[Saved data entries]
[Start of Attachment]
-- ==== Sys2Proof/Tests/Slice0.lean ====
section
/-! SUPPORT. The model's own tests: decoding of words written out from spec/30_encoding.md, the checks
of WellFormed, one or two vectors of spec/95_test_vectors.md per instruction, and for every statement
with hypotheses a state and operands that meet them. -/

namespace Sys2Proof.Tests

open Sys2Proof.Machine

/-! ### Helpers -/

/-- `Core(cap)` of 95_test_vectors.md with the given output lengths. -/
def coreOf (cap len16 lenF : Nat) : State :=
  State.resetWith { Config.Params.default with capacity := cap, out16Len := len16, outFLen := lenF }

/-- A CORE of 16 samples at reset. -/
def tiny : State := coreOf 16 64 64

/-- A CORE with CAPACITY = cap, FACTOR = 2^52 (SET_RATES 48000, 48000) and the given OFFSET. -/
def unitCore (cap : Nat) (offset : DWord) : State :=
  ((coreOf cap 64 64).withFactor 0x10000000000000#64).withOffset offset

/-- A CORE of 64 samples with 10 samples available and one cell of BUF. -/
def loaded (cell : Word) : State :=
  ((unitCore 64 0x80000000#64).withAvail 10#32).withBuf [(7, cell)]

/-- tiny, halted. -/
def halted : State := (tiny.withFatal true).withCode 0x06#8

/-- tiny with one host access pending. -/
def pending (a : HostAction) : State := tiny.withScript [a]

/-- The next state, if the outcome is one. -/
def nextOf : Host.Outcome State Fault Refusal → Option State
  | .next t => some t
  | .fault _ => none
  | .refused _ => none

/-- What a command leaves, seen through a view of the next state. -/
def after {α : Type} (view : State → α) (i : Instr) (s : State) : Option α :=
  (nextOf (exec i s)).map view

/-! ### Decoding: words written out bit by bit (30_encoding.md R70, R72) -/

theorem test_decode_clear : decode 0b00000000000000000000000000000001#32 = .ok .clear := rfl

theorem test_decode_setRates : decode 0b00000000000000000000000000000010#32 = .ok .setRates := rfl

theorem test_decode_addDelta : decode 0b00000000000000000000000000000011#32 = .ok .addDelta := rfl

theorem test_decode_addDeltaFast :
    decode 0b00000000000000000000000000000100#32 = .ok .addDeltaFast := rfl

theorem test_decode_endFrame : decode 0b00000000000000000000000000000101#32 = .ok .endFrame := rfl

theorem test_decode_clocksNeeded :
    decode 0b00000000000000000000000000000110#32 = .ok .clocksNeeded := rfl

theorem test_decode_readSamples :
    decode 0b00000000000000000000000000000111#32 = .ok (.readSamples false) ∧
    decode 0b00000000000000000000000000010111#32 = .ok (.readSamples true) := ⟨rfl, rfl⟩

theorem test_decode_readFloatSamples :
    decode 0b00000000000000000000000000001000#32 = .ok (.readFloatSamples false) ∧
    decode 0b00000000000000000000000000011000#32 = .ok (.readFloatSamples true) := ⟨rfl, rfl⟩

/-- The illegal words of 95_test_vectors.md. -/
theorem test_decode_illegal :
    decode 0x00000000#32 = .error .unknownOp ∧ decode 0x00000009#32 = .error .unknownOp ∧
    decode 0x0000000F#32 = .error .unknownOp ∧ decode 0x00000011#32 = .error .stereoNotAllowed ∧
    decode 0x00000014#32 = .error .stereoNotAllowed ∧ decode 0x00000027#32 = .error .reservedBits ∧
    decode 0x80000001#32 = .error .reservedBits := ⟨rfl, rfl, rfl, rfl, rfl, rfl, rfl⟩

theorem test_decodeTableWord :
    decodeTableWord 32 0x17 = some (.readSamples true) ∧ decodeTableWord 32 0x27 = none :=
  ⟨rfl, rfl⟩

/-! ### WellFormed: one ill-formed value for each check (00_scope.md R8) -/

theorem test_default_parameters_legal : Config.Params.default.Legal := by decide

theorem test_illegal_capacities :
    ¬ ({ Config.Params.default with capacity := 0 }).CapacityLegal ∧
    ¬ ({ Config.Params.default with capacity := 2147483630 }).CapacityLegal ∧
    ({ Config.Params.default with capacity := 2147483629 }).CapacityLegal := by decide

theorem test_illegal_lengths :
    ¬ ({ Config.Params.default with out16Len := 4294967297 }).OutLengthsLegal ∧
    ¬ ({ Config.Params.default with outFLen := 4294967297 }).OutLengthsLegal := by decide

theorem test_illegal_regBase : ¬ ({ Config.Params.default with regBase := 16 }).RegBaseLegal := by
  decide

theorem test_illegal_kernel :
    ¬ ({ Config.Params.default with
          kernel := Vector.replicate 33 (Vector.replicate 8 0#16) }).KernelLegal := by decide

/-! ### Vectors of 95_test_vectors.md, one step each -/

/-- V-S1, V-S7, V-S11, V-S13. -/
theorem test_setRates :
    after State.factor .setRates (withOperands tiny 1000000#32 48000#32) = some 216172782113784#64 ∧
    after State.factor .setRates (withOperands tiny 1#32 4095#32) = some 0xFFF0000000000000#64 ∧
    after State.factor .setRates (withOperands tiny 4294967295#32 4096#32) = some 0x100000002#64 ∧
    after State.factor .setRates (withOperands tiny 7#32 3#32) = some 0x6DB6DB6DB6DB7#64 := by
  decide

/-- V-A1: the floor rounding of d2. -/
theorem test_addDelta :
    after (fun t => t.buf.map fun e => e.2.toInt) .addDelta
        (withOperands (unitCore 64 0x100000000#64) 0#32 0xFFFFFFFF#32)
      = some [-44, 118, -348, 473, -1076, 799, -5274, -21001, -6464, 1021, -1190, 499, -350, 110,
          -40, -1] := by decide +kernel

/-- V-A5: a delta outside 16 bits wraps cell by cell. -/
theorem test_addDelta_wraps :
    after (fun t => (bufRead t.buf 0).toInt) .addDelta
        (withOperands (unitCore 64 0#64) 0#32 0x7FFFFFFF#32) = some 2147483605 := by decide +kernel

/-- V-F1: half a sample splits the step evenly. -/
theorem test_addDeltaFast :
    after State.buf .addDeltaFast (withOperands (unitCore 64 0x8000000000000#64) 0#32 1000#32)
      = some [(7, 16384000#32), (8, 16384000#32)] := by decide

/-- V-E1. -/
theorem test_endFrame :
    after (fun t => (t.avail, t.offset)) .endFrame
        (withOperands ((coreOf 4800 9 0).withFactor 216172782113784#64) 200#32 0#32)
      = some (9#32, 2702161923905984#64) := by decide

/-- V-E3: STATUS = 0x106, AVAIL and OFFSET unchanged. -/
theorem test_endFrame_overflow :
    after (fun t => (readReg t .status, t.avail, t.offset)) .endFrame
        (withOperands (unitCore 16 0x80000000#64) 17#32 0#32)
      = some (0x106#32, 0#32, 0x80000000#64) := by decide

/-- V-C2, V-C4. -/
theorem test_clocksNeeded :
    after State.result .clocksNeeded
        (withOperands ((((coreOf 4800 9 0).withFactor 216172782113784#64).withOffset
          2702161923905984#64).withAvail 9#32) 10#32 0#32) = some 196#64 ∧
    after State.code .clocksNeeded
        (withOperands ((coreOf 4800 9 0).withAvail 9#32) 4792#32 0#32) = some 0x04#8 := by decide

/-- The example of 43_sample_extractor.md R153. -/
theorem test_readSamples :
    after (fun t => (t.out16.map fun e => (e.1, e.2.toInt), t.integrator.toInt, t.buf)) (.readSamples false)
        (withOperands ((loaded 1073709056#32).withAvail 12#32) 12#32 0#32)
      = some ([(0, 0), (1, 0), (2, 0), (3, 0), (4, 0), (5, 0), (6, 0), (7, 32767), (8, 32703),
          (9, 32639), (10, 32575), (11, 32511)], 1063264576, []) := by decide +kernel

/-- V-R2: stereo, clipped to -1.0. -/
theorem test_readFloatSamples :
    after (fun t => (t.outF, t.integrator.toInt)) (.readFloatSamples true)
        (withOperands (loaded (BitVec.ofInt 32 (-1966080000))) 10#32 0#32)
      = some ([(0, 0#32), (2, 0#32), (4, 0#32), (6, 0#32), (8, 0#32), (10, 0#32), (12, 0#32),
          (14, 0xBF800000#32), (16, 0xBF800000#32), (18, 0xBF800000#32)], -1959788544) := by
  decide +kernel

/-- The patterns of 43_sample_extractor.md R155, R156. -/
theorem test_float32 :
    float32 0 = 0#32 ∧ float32 1 = 0x38000000#32 ∧ float32 (-1) = 0xB8000000#32 ∧
    float32 32767 = 0x3F7FFE00#32 ∧ float32 (-32768) = 0xBF800000#32 ∧
    float32 (-2712) = 0xBDA98000#32 ∧ float32 16384 = 0x3F000000#32 := by decide +kernel

/-- V-K1, V-K2. -/
theorem test_clear :
    after State.offset .clear (tiny.withFactor 216172782113784#64) = some 108086391056892#64 ∧
    after State.offset .clear (tiny.withFactor 0x20000000000000#64) = some 0x8000000000000#64 := by
  decide

/-- From reset, a placed word is the first instruction to run. -/
theorem test_placed_word_runs :
    (nextOf (step (State.reset.withFetchWord 32 0x6))).map (fun t => (t.code, t.script))
      = some (0#8, []) := by decide

/-! ### Witnesses: every statement's hypotheses are met -/

/-- OpcodeMapIsTheTable: a word of the map, a word outside it, a running and a halted CORE. -/
theorem test_witness_opcode_map :
    decode 0x00000018#32 = .ok (.readFloatSamples true) ∧ (∀ i, decode 0x00000009#32 ≠ .ok i) ∧
    tiny.fatal = false ∧ halted.fatal = true := by
  refine ⟨rfl, fun i h => ?_, rfl, rfl⟩
  have : decode 0x00000009#32 = .error .unknownOp := rfl
  rw [this] at h
  cases h

/-- DecodeInvertsEncode, EncodedBytesDecode. -/
theorem test_witness_wellFormed :
    (Instr.readSamples true).WellFormed ∧ Instr.clear.WellFormed := ⟨trivial, trivial⟩

/-- IllegalWordOnlySetsCode: each clause at a boundary, on a running CORE. -/
theorem test_witness_illegal_word :
    tiny.fatal = false ∧ (0x00000010#32 : Word).toNat % 16 = 0 ∧
    9 ≤ (0x00000009#32 : Word).toNat % 16 ∧ 9 ≤ (0x0000000F#32 : Word).toNat % 16 ∧
    ((0x00000016#32 : Word).toNat / 16 % 2 = 1 ∧ (0x00000016#32 : Word).toNat % 16 ≠ 7 ∧
      (0x00000016#32 : Word).toNat % 16 ≠ 8) ∧
    (0x00000027#32 : Word).toNat / 32 ≠ 0 ∧ (0x80000001#32 : Word).toNat / 32 ≠ 0 := by decide

/-- CommandWritePerformsOneCommand: a legal word, an illegal one, and a read of CMD. -/
theorem test_witness_command_write :
    (pending (.store 0 32 0x1#32)).script = [.store (tiny.params.regBase + 0x00) 32 0x1#32] ∧
    decode 0x1#32 = .ok .clear ∧
    (pending (.store 0 32 0x0#32)).script = [.store (tiny.params.regBase + 0x00) 32 0x0#32] ∧
    decode 0x0#32 = .error .unknownOp ∧
    (pending (.load 0 32)).script = [.load (tiny.params.regBase + 0x00) 32] :=
  ⟨rfl, rfl, rfl, rfl, rfl⟩

/-- PlacedWordRunsNext. -/
theorem test_witness_placed_word : decodeTableWord 32 0x8 = some (.readFloatSamples false) := rfl

/-- IdleStepHoldsTheState. -/
theorem test_witness_idle : tiny.script = [] := rfl

/-- ClearReturnsToInitialPhase, with FACTOR / 2 at 2^51 and above it. -/
theorem test_witness_clear :
    (unitCore 16 0#64).fatal = false ∧ (unitCore 16 0#64).factor.toNat / 2 ≤ 2 ^ 51 ∧
    ¬ (tiny.withFactor 0x10000000000002#64).factor.toNat / 2 ≤ 2 ^ 51 ∧ halted.fatal = true := by
  decide

/-- SetRatesStoresTheCeiling: each failing clause at its boundary, and the legal sides (V-S5 to
V-S10). -/
theorem test_witness_setRates :
    tiny.fatal = false ∧ (2 ^ 20 * 1 < 1048577) ∧ ¬ (2 ^ 20 * 1 < 1048576) ∧ (4096 * 1 ≤ 4096) ∧
    ¬ (4096 * 1 ≤ 4095) ∧
    after State.code .setRates (withOperands tiny 1048576#32 1#32) = some 0#8 ∧
    after State.code .setRates (withOperands tiny 1048577#32 1#32) = some 0x02#8 ∧
    after State.code .setRates (withOperands tiny 1#32 4096#32) = some 0x02#8 ∧
    after State.code .setRates (withOperands tiny 0#32 1#32) = some 0x02#8 ∧
    after State.code .setRates (withOperands tiny 1#32 0#32) = some 0x02#8 := by decide

/-- SetRatesFactorRange: a success whose quotient is exact (V-S4). -/
theorem test_witness_setRates_exact :
    tiny.fatal = false ∧
    after State.code .setRates (withOperands tiny 48000#32 48000#32) = some 0#8 ∧
    (48000#32 : Word).toNat ∣ 2 ^ 52 * (48000#32 : Word).toNat := by decide

/-- AddDeltaAddsSixteenCells, AddDeltaFastAddsTwoCells: target at CAPACITY + 2 and one beyond (V-A7 to
V-A10). -/
theorem test_witness_injection_range :
    (unitCore 16 0x80000000#64).fatal = false ∧
    targetCell (unitCore 16 0x80000000#64) 18 = 18 ∧
    after State.code .addDelta (withOperands (unitCore 16 0x80000000#64) 18#32 1#32) = some 0#8 ∧
    after State.code .addDelta (withOperands (unitCore 16 0x80000000#64) 19#32 1#32)
      = some 0x03#8 ∧
    after State.buf .addDeltaFast (withOperands (unitCore 16 0x80000000#64) 18#32 1#32)
      = some [(25, 32768#32)] ∧
    after State.code .addDeltaFast (withOperands (unitCore 16 0x80000000#64) 19#32 1#32)
      = some 0x03#8 := by decide +kernel

/-- InjectionsCommute: two injections that succeed, one of each kind, and their exchange. -/
theorem test_witness_injections :
    (injectAll [⟨false, 1#32, 100#32⟩, ⟨true, 2#32, 5#32⟩] (unitCore 16 0#64)).isSome = true ∧
    [(⟨false, 1#32, 100#32⟩ : Injection), ⟨true, 2#32, 5#32⟩].Perm
      [⟨true, 2#32, 5#32⟩, ⟨false, 1#32, 100#32⟩] :=
  ⟨by decide +kernel, List.Perm.swap _ _ _⟩

/-- InjectionTotalIsTheDelta: a legal running CORE and a successful injection of each kind. -/
theorem test_witness_injection_total :
    Legal (withOperands (unitCore 16 0#64) 3#32 7#32) ∧
    (withOperands (unitCore 16 0#64) 3#32 7#32).fatal = false ∧
    after State.code .addDelta (withOperands (unitCore 16 0#64) 3#32 7#32) = some 0#8 ∧
    after State.code .addDeltaFast (withOperands (unitCore 16 0#64) 3#32 7#32) = some 0#8 := by
  decide +kernel

/-- TapsSumExactlyWithoutWrap, at both ends of the delta range. -/
theorem test_witness_taps :
    Config.Params.default.KernelLegal ∧ (-32768 : Int) ≤ -32768 ∧ (32768 : Int) ≤ 32768 := by decide

/-- EndFrameCommitsSamples, FrameCountWrapsAt4096: CAPACITY reached and passed, and a wrap (V-E2, V-E3,
V-E5). -/
theorem test_witness_endFrame :
    (unitCore 16 0x80000000#64).fatal = false ∧
    after (fun t => (t.code, t.avail)) .endFrame
      (withOperands (unitCore 16 0x80000000#64) 16#32 0#32) = some (0#8, 16#32) ∧
    after State.code .endFrame (withOperands (unitCore 16 0x80000000#64) 17#32 0#32)
      = some 0x06#8 ∧
    after (fun t => (t.code, t.avail)) .endFrame
      (withOperands (unitCore 8000 0x80000000#64) 4096#32 0#32) = some (0#8, 0#32) := by decide

/-- FrameCarryIsExact: inject at 5 + 2, end the frame at 5, both succeed on a legal CORE without
wrap, for each kind of injection. -/
theorem test_witness_frame_carry :
    Legal (unitCore 16 0#64) ∧ (5#32 : Word).toNat + (2#32 : Word).toNat < 2 ^ 32 ∧
    ((5#32 : Word).toNat + (2#32 : Word).toNat) * (unitCore 16 0#64).factor.toNat
      + (unitCore 16 0#64).offset.toNat < 2 ^ 64 ∧
    ([Instr.addDelta, Instr.addDeltaFast].all fun j =>
      match nextOf (exec j (withOperands (unitCore 16 0#64) (5#32 + 2#32) 9#32)) with
      | none => false
      | some a => a.code = 0#8 &&
          after State.code .endFrame (withOperands a 5#32 0#32) = some 0#8) = true := by
  decide +kernel

/-- EmptyFrameAddsNothing, ClocksNeededOfZeroIsZero. -/
theorem test_witness_zero_operand :
    Legal tiny ∧ tiny.fatal = false ∧ tiny.arg0 = 0#32 := by decide +kernel

/-- ClocksNeededIsTheCeiling: N at CAPACITY - AVAIL and one beyond, and N x 2^52 below OFFSET and at
least OFFSET. -/
theorem test_witness_clocksNeeded :
    tiny.params.Legal ∧ RegistersLegal tiny ∧ tiny.fatal = false ∧
    after State.code .clocksNeeded (withOperands tiny 16#32 0#32) = some 0#8 ∧
    after State.code .clocksNeeded (withOperands tiny 17#32 0#32) = some 0x04#8 ∧
    (2 ^ 52 * 0 < tiny.offset.toNat) ∧ ¬ (2 ^ 52 * 1 < tiny.offset.toNat) := by decide +kernel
[End of Attachment]
Nothing but the lines from the beginning of the records through the line with "at reset. -/" should appear, each printed exactly.

**SOLUTION TO THIS TASK:**
-- ==== Sys2Proof/Tests/Slice0.lean ====
section
/-! SUPPORT. The model's own tests: decoding of words written out from spec/30_encoding.md, the checks
of WellFormed, one or two vectors of spec/95_test_vectors.md per instruction, and for every statement
with hypotheses a state and operands that meet them. -/

namespace Sys2Proof.Tests

open Sys2Proof.Machine

/-! ### Helpers -/

/-- `Core(cap)` of 95_test_vectors.md with the given output lengths. -/
def coreOf (cap len16 lenF : Nat) : State :=
  State.resetWith { Config.Params.default with capacity := cap, out16Len := len16, outFLen := lenF }

/-- A CORE of 16 samples at reset. -/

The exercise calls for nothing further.